Say I have an array in Python, e.g.:

my_array = np.array([10, -5, 4, ...])
my_indices = np.array([0, 3, 10, ...])

How can I efficiently get:

  1. The list of indices of my_array that are not in my_indices
  2. The list of elements in my_array not referenced by my_indices (trivial with 1, but perhaps there is a direct way)
2
  • The question is a bit unclear.
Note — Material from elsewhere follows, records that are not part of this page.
/-! ### `State.skipIf` -/

@[simp] theorem State.skipIf_v (s : State) (c : Bool) : (s.skipIf c).v = s.v := by
  unfold State.skipIf; split <;> rfl
@[simp] theorem State.skipIf_i (s : State) (c : Bool) : (s.skipIf c).i = s.i := by
  unfold State.skipIf; split <;> rfl
@[simp] theorem State.skipIf_pc (s : State) (c : Bool) : (s.skipIf c).pc = if c then s.pc + 2 else s.pc := by
  unfold State.skipIf; split <;> rfl
@[simp] theorem State.skipIf_sp (s : State) (c : Bool) : (s.skipIf c).sp = s.sp := by
  unfold State.skipIf; split <;> rfl
@[simp] theorem State.skipIf_stack (s : State) (c : Bool) : (s.skipIf c).stack = s.stack := by
  unfold State.skipIf; split <;> rfl
@[simp] theorem State.skipIf_dt (s : State) (c : Bool) : (s.skipIf c).dt = s.dt := by
  unfold State.skipIf; split <;> rfl
@[simp] theorem State.skipIf_st (s : State) (c : Bool) : (s.skipIf c).st = s.st := by
  unfold State.skipIf; split <;> rfl
@[simp] theorem State.skipIf_key (s : State) (c : Bool) : (s.skipIf c).key = s.key := by
  unfold State.skipIf; split <;> rfl
@[simp] theorem State.skipIf_disp (s : State) (c : Bool) : (s.skipIf c).disp = s.disp := by
  unfold State.skipIf; split <;> rfl
@[simp] theorem State.skipIf_drawPending (s : State) (c : Bool) : (s.skipIf c).drawPending = s.drawPending := by
  unfold State.skipIf; split <;> rfl
@[simp] theorem State.skipIf_mem (s : State) (c : Bool) : (s.skipIf c).mem = s.mem := by
  unfold State.skipIf; split <;> rfl
@[simp] theorem State.skipIf_lastInstructionTick (s : State) (c : Bool) : (s.skipIf c).lastInstructionTick = s.lastInstructionTick := by
  unfold State.skipIf; split <;> rfl
@[simp] theorem State.skipIf_lastRenderTick (s : State) (c : Bool) : (s.skipIf c).lastRenderTick = s.lastRenderTick := by
  unfold State.skipIf; split <;> rfl
@[simp] theorem State.skipIf_lastTimerTick (s : State) (c : Bool) : (s.skipIf c).lastTimerTick = s.lastTimerTick := by
  unfold State.skipIf; split <;> rfl
@[simp] theorem State.skipIf_inq (s : State) (c : Bool) : (s.skipIf c).inq = s.inq := by
  unfold State.skipIf; split <;> rfl
@[simp] theorem State.skipIf_inqClosed (s : State) (c : Bool) : (s.skipIf c).inqClosed = s.inqClosed := by
  unfold State.skipIf; split <;> rfl
@[simp] theorem State.skipIf_run (s : State) (c : Bool) : (s.skipIf c).run = s.run := by
  unfold State.skipIf; split <;> rfl
@[simp] theorem State.skipIf_reports (s : State) (c : Bool) : (s.skipIf c).reports = s.reports := by
  unfold State.skipIf; split <;> rfl
@[simp] theorem State.skipIf_frames (s : State) (c : Bool) : (s.skipIf c).frames = s.frames := by
  unfold State.skipIf; split <;> rfl
@[simp] theorem State.skipIf_cfg (s : State) (c : Bool) : (s.skipIf c).cfg = s.cfg := by
  unfold State.skipIf; split <;> rfl
@[simp] theorem State.skipIf_phase (s : State) (c : Bool) : (s.skipIf c).phase = s.phase := by
  unfold State.skipIf; split <;> rfl
@[simp] theorem State.skipIf_now (s : State) (c : Bool) : (s.skipIf c).now = s.now := by
  unfold State.skipIf; split <;> rfl
@[simp] theorem State.skipIf_clockFeed (s : State) (c : Bool) : (s.skipIf c).clockFeed = s.clockFeed := by
  unfold State.skipIf; split <;> rfl
@[simp] theorem State.skipIf_draws (s : State) (c : Bool) : (s.skipIf c).draws = s.draws := by
  unfold State.skipIf; split <;> rfl
@[simp] theorem State.skipIf_loaded (s : State) (c : Bool) : (s.skipIf c).loaded = s.loaded := by
  unfold State.skipIf; split <;> rfl

/-! ### `State.subtract` -/

@[simp] theorem State.subtract_v (s : State) (x : Reg) (a b : Byte) : (s.subtract x a b).v = if exceeds a b then (s.v.set x (a - b)).set 15 1 else s.v.set 15 0 := by
  unfold State.subtract; split <;> rfl
@[simp] theorem State.subtract_i (s : State) (x : Reg) (a b : Byte) : (s.subtract x a b).i = s.i := by
  unfold State.subtract; split <;> rfl
@[simp] theorem State.subtract_pc (s : State) (x : Reg) (a b : Byte) : (s.subtract x a b).pc = s.pc := by
  unfold State.subtract; split <;> rfl
@[simp] theorem State.subtract_sp (s : State) (x : Reg) (a b : Byte) : (s.subtract x a b).sp = s.sp := by
  unfold State.subtract; split <;> rfl
@[simp] theorem State.subtract_stack (s : State) (x : Reg) (a b : Byte) : (s.subtract x a b).stack = s.stack := by
  unfold State.subtract; split <;> rfl
@[simp] theorem State.subtract_dt (s : State) (x : Reg) (a b : Byte) : (s.subtract x a b).dt = s.dt := by
  unfold State.subtract; split <;> rfl
@[simp] theorem State.subtract_st (s : State) (x : Reg) (a b : Byte) : (s.subtract x a b).st = s.st := by
  unfold State.subtract; split <;> rfl
@[simp] theorem State.subtract_key (s : State) (x : Reg) (a b : Byte) : (s.subtract x a b).key = s.key := by
  unfold State.subtract; split <;> rfl
@[simp] theorem State.subtract_disp (s : State) (x : Reg) (a b : Byte) : (s.subtract x a b).disp = s.disp := by
  unfold State.subtract; split <;> rfl
@[simp] theorem State.subtract_drawPending (s : State) (x : Reg) (a b : Byte) : (s.subtract x a b).drawPending = s.drawPending := by
  unfold State.subtract; split <;> rfl
@[simp] theorem State.subtract_mem (s : State) (x : Reg) (a b : Byte) : (s.subtract x a b).mem = s.mem := by
  unfold State.subtract; split <;> rfl
@[simp] theorem State.subtract_lastInstructionTick (s : State) (x : Reg) (a b : Byte) : (s.subtract x a b).lastInstructionTick = s.lastInstructionTick := by
  unfold State.subtract; split <;> rfl
@[simp] theorem State.subtract_lastRenderTick (s : State) (x : Reg) (a b : Byte) : (s.subtract x a b).lastRenderTick = s.lastRenderTick := by
  unfold State.subtract; split <;> rfl
@[simp] theorem State.subtract_lastTimerTick (s : State) (x : Reg) (a b : Byte) : (s.subtract x a b).lastTimerTick = s.lastTimerTick := by
  unfold State.subtract; split <;> rfl
@[simp] theorem State.subtract_inq (s : State) (x : Reg) (a b : Byte) : (s.subtract x a b).inq = s.inq := by
  unfold State.subtract; split <;> rfl
@[simp] theorem State.subtract_inqClosed (s : State) (x : Reg) (a b : Byte) : (s.subtract x a b).inqClosed = s.inqClosed := by
  unfold State.subtract; split <;> rfl
@[simp] theorem State.subtract_run (s : State) (x : Reg) (a b : Byte) : (s.subtract x a b).run = s.run := by
  unfold State.subtract; split <;> rfl
@[simp] theorem State.subtract_reports (s : State) (x : Reg) (a b : Byte) : (s.subtract x a b).reports = s.reports := by
  unfold State.subtract; split <;> rfl
@[simp] theorem State.subtract_frames (s : State) (x : Reg) (a b : Byte) : (s.subtract x a b).frames = s.frames := by
  unfold State.subtract; split <;> rfl
@[simp] theorem State.subtract_cfg (s : State) (x : Reg) (a b : Byte) : (s.subtract x a b).cfg = s.cfg := by
  unfold State.subtract; split <;> rfl
@[simp] theorem State.subtract_phase (s : State) (x : Reg) (a b : Byte) : (s.subtract x a b).phase = s.phase := by
  unfold State.subtract; split <;> rfl
@[simp] theorem State.subtract_now (s : State) (x : Reg) (a b : Byte) : (s.subtract x a b).now = s.now := by
  unfold State.subtract; split <;> rfl
@[simp] theorem State.subtract_clockFeed (s : State) (x : Reg) (a b : Byte) : (s.subtract x a b).clockFeed = s.clockFeed := by
  unfold State.subtract; split <;> rfl
@[simp] theorem State.subtract_draws (s : State) (x : Reg) (a b : Byte) : (s.subtract x a b).draws = s.draws := by
  unfold State.subtract; split <;> rfl
@[simp] theorem State.subtract_loaded (s : State) (x : Reg) (a b : Byte) : (s.subtract x a b).loaded = s.loaded := by
  unfold State.subtract; split <;> rfl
It'd be more useful if you showed actual inputs and expected outputs for each question Commented Feb 11, 2013 at 1:08
  • Possible dupe? stackoverflow.com/questions/8741445/… -- This question asks for a little bit more than the previous one however ... Commented Feb 11, 2013 at 1:24

4 Answers 4

5

I might do it something like this:

>>> import numpy as np
>>> a = np.random.random(10)  # set up a random array to play with
>>> a
array([ 0.20291643,  0.89973074,  0.14291639,  0.53535553,  0.21801353,
        0.05582776,  0.64301145,  0.56081956,  0.85771335,  0.6032354 ])
>>>
>>> b = np.array([0,5,6,9])  # indices we *don't want*
>>> mask = np.ones(a.shape,dtype=bool)
>>> mask[b] = False          # Converted to a mask array of indices we *do want*
>>> mask
array([False,  True,  True,  True,  True, False, False,  True,  True, False], dtype=bool)
>>>
>>> np.arange(a.shape[0])[mask]  #This gets you the indices that aren't in your original
array([1, 2, 3, 4, 7, 8])
>>> a[mask]  #This gets you the elements not in your original.
array([ 0.89973074,  0.14291639,  0.53535553,  0.21801353,  0.56081956,
        0.85771335])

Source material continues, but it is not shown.